> Directions
In the listing below, a line holding "have hturned : (BitVec.ofNat" and a line holding "rcases hq with hq | hq <;> rw [hq] <;> rfl" mark the range. Retype both exactly, with all lines between them.

**** Given information ****

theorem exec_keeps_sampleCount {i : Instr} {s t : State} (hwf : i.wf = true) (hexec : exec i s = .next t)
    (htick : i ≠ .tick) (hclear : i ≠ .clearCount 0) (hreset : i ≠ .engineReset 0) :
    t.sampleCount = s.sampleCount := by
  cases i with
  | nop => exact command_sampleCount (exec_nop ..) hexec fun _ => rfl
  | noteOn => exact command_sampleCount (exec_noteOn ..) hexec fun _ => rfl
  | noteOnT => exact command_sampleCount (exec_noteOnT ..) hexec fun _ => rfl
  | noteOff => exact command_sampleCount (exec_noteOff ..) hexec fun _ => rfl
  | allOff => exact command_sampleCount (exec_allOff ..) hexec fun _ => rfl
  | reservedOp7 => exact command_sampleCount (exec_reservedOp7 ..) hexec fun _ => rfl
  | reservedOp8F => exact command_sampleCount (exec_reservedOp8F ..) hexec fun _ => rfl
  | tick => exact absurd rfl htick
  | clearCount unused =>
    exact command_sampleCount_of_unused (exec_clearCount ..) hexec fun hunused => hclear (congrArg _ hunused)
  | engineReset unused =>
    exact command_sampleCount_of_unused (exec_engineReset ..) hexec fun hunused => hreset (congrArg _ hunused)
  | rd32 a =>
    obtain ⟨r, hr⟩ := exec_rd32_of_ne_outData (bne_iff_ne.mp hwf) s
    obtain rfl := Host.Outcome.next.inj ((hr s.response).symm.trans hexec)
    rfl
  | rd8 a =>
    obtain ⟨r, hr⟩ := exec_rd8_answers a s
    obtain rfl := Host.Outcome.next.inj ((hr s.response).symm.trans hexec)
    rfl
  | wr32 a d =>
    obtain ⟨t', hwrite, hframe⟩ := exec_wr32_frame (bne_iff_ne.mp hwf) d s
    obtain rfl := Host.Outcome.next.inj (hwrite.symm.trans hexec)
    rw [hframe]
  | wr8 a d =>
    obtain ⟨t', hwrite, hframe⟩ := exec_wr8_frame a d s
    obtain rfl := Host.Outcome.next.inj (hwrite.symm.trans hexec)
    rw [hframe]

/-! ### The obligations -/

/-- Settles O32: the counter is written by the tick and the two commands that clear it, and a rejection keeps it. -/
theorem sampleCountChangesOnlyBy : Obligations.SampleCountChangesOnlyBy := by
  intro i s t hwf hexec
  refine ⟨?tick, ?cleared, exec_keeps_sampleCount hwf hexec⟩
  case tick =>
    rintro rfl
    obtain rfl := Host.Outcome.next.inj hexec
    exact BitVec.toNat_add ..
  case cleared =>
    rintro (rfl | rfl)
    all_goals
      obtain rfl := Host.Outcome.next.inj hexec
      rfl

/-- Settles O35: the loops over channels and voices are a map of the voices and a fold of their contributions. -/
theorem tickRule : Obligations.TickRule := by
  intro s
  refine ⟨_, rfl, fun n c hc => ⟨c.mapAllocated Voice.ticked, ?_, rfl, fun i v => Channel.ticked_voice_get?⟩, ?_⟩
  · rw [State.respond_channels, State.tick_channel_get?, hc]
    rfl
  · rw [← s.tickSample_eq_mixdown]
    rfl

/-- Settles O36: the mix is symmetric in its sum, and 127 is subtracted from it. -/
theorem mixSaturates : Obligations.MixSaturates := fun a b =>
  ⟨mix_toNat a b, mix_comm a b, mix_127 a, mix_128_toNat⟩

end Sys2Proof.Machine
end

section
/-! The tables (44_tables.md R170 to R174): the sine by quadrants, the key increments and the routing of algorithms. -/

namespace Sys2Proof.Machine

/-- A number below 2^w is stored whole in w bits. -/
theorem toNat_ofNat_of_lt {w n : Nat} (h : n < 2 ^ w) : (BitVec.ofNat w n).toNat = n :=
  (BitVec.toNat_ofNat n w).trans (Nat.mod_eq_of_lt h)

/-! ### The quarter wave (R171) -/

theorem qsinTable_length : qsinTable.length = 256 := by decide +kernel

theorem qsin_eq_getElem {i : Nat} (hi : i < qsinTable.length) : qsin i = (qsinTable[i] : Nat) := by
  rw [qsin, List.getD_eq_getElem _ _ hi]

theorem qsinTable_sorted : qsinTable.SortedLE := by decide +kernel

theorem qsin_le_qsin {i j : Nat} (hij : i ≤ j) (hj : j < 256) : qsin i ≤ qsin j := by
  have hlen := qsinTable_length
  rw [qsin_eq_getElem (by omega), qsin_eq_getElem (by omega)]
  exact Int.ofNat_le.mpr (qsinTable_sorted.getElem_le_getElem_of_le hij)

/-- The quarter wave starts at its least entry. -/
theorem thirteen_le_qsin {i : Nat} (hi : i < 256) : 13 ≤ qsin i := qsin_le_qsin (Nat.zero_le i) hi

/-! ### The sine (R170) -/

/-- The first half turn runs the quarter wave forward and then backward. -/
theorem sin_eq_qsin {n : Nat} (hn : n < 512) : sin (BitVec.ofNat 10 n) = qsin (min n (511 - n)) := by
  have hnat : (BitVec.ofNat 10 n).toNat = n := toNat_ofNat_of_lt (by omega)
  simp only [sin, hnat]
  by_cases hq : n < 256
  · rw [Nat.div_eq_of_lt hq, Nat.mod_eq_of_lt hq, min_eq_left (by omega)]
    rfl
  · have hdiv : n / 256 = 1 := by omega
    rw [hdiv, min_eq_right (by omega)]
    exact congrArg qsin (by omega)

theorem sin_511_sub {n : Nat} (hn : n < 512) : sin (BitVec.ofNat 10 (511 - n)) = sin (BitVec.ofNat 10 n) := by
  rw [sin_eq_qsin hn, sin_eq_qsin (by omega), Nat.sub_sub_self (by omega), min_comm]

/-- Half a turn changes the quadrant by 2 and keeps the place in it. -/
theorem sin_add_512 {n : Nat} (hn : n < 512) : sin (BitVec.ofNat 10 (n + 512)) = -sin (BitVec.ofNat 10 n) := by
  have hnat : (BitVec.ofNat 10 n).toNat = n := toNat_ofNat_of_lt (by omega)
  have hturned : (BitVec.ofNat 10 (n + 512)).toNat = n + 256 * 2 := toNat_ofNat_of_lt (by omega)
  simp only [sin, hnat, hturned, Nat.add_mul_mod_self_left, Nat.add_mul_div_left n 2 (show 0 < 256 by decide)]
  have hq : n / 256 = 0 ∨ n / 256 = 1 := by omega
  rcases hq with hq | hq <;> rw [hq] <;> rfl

****
**** Given information ****

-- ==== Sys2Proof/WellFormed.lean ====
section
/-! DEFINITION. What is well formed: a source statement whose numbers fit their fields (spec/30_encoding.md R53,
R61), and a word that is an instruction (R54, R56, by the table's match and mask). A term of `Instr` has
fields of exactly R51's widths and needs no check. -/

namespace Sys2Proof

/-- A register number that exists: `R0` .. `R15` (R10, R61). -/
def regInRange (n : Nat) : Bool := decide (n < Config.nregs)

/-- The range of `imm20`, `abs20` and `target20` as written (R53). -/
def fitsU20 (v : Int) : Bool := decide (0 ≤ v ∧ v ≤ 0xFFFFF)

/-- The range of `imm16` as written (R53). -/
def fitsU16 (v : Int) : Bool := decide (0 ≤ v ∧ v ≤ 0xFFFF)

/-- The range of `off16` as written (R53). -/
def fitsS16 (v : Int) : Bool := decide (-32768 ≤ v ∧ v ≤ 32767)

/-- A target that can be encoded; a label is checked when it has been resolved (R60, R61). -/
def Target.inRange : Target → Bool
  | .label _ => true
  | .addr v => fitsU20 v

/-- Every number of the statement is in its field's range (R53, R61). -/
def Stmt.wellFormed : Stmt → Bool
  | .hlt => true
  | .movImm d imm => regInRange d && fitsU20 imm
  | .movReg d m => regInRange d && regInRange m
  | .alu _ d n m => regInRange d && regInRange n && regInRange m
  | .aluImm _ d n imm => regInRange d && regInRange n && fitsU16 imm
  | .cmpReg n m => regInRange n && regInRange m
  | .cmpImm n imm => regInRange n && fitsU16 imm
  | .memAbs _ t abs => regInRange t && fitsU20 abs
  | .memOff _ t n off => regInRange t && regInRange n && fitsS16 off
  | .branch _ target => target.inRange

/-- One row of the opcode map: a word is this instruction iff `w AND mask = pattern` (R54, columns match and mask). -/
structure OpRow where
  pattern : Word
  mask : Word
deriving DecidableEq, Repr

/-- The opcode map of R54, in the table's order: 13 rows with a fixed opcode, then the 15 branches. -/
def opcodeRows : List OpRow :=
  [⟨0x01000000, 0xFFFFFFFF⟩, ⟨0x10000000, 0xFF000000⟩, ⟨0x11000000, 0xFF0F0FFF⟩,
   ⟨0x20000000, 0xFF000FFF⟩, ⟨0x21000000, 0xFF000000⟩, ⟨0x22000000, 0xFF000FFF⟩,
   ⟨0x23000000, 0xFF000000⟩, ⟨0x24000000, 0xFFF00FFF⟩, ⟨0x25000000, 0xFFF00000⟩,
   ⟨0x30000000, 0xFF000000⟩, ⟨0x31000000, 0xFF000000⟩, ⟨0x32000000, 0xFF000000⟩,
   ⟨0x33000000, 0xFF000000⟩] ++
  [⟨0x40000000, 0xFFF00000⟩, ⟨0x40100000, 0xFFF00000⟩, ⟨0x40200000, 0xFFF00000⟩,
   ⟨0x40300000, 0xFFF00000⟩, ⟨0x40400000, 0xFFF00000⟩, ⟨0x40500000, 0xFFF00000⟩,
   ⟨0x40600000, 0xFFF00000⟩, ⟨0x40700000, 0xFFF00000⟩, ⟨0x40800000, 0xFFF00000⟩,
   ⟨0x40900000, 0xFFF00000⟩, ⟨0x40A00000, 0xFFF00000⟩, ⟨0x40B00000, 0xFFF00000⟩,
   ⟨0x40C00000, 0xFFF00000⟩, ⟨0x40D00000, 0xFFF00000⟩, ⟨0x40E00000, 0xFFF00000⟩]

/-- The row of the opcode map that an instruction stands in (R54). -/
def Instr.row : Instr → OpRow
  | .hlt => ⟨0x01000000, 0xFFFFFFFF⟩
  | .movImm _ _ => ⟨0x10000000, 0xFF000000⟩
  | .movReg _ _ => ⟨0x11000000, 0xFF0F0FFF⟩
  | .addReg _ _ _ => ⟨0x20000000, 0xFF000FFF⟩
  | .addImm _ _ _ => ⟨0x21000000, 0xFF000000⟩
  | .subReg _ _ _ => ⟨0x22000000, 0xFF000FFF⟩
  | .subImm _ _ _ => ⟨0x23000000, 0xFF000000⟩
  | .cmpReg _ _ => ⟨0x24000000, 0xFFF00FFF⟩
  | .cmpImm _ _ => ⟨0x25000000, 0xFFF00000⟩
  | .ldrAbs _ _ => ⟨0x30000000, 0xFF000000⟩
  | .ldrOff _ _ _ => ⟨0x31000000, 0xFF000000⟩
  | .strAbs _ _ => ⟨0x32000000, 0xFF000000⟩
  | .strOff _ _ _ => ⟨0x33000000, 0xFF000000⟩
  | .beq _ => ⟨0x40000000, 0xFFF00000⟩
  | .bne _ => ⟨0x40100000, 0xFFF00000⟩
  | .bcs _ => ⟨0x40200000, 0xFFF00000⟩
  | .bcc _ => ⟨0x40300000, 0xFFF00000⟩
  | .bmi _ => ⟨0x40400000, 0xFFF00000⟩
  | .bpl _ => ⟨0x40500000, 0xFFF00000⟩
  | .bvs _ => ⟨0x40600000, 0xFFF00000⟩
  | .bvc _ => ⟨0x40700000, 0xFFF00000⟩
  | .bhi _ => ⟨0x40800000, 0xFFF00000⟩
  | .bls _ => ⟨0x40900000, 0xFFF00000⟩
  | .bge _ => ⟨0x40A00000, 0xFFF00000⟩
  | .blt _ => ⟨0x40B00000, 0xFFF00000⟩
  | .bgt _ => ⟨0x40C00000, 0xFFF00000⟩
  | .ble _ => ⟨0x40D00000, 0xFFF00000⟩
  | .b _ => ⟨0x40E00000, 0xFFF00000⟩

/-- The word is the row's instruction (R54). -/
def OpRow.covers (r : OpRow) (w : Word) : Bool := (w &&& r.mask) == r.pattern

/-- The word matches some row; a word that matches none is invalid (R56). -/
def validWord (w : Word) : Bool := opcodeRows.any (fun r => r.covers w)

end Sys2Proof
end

****
**** Given information ****

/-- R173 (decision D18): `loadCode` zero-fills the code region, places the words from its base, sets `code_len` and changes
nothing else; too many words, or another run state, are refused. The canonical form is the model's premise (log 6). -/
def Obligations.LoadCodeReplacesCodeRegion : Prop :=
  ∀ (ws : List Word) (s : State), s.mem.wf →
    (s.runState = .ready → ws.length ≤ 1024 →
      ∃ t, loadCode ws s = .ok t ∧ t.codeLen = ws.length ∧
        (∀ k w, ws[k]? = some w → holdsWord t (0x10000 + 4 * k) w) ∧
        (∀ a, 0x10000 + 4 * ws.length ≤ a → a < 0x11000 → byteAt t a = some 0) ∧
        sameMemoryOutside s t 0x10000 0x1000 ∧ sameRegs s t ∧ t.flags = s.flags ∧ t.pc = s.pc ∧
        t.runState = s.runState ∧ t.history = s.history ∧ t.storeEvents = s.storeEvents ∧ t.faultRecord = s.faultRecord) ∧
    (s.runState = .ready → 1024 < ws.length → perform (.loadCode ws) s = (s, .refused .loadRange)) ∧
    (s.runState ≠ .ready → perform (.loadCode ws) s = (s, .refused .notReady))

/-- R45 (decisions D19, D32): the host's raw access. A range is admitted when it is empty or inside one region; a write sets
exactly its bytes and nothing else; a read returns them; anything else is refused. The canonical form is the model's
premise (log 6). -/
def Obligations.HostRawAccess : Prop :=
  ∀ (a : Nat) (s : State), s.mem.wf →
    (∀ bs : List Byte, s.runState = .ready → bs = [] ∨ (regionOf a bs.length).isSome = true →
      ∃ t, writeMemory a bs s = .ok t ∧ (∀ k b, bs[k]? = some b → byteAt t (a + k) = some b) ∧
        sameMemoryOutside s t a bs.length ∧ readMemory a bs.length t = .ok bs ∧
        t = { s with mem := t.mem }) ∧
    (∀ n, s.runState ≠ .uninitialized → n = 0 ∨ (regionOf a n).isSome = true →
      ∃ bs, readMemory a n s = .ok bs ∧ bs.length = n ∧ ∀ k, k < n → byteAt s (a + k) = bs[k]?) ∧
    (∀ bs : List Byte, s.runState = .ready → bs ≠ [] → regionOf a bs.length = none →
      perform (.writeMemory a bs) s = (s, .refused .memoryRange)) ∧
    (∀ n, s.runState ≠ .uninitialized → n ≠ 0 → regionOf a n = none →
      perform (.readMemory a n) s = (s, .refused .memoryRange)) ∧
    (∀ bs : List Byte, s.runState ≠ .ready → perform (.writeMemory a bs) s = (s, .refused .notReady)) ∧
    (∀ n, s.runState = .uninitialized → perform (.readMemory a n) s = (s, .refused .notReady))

****

> Your response
  have hturned : (BitVec.ofNat 10 (n + 512)).toNat = n + 256 * 2 := toNat_ofNat_of_lt (by omega)
  simp only [sin, hnat, hturned, Nat.add_mul_mod_self_left, Nat.add_mul_div_left n 2 (show 0 < 256 by decide)]
  have hq : n / 256 = 0 ∨ n / 256 = 1 := by omega
  rcases hq with hq | hq <;> rw [hq] <;> rfl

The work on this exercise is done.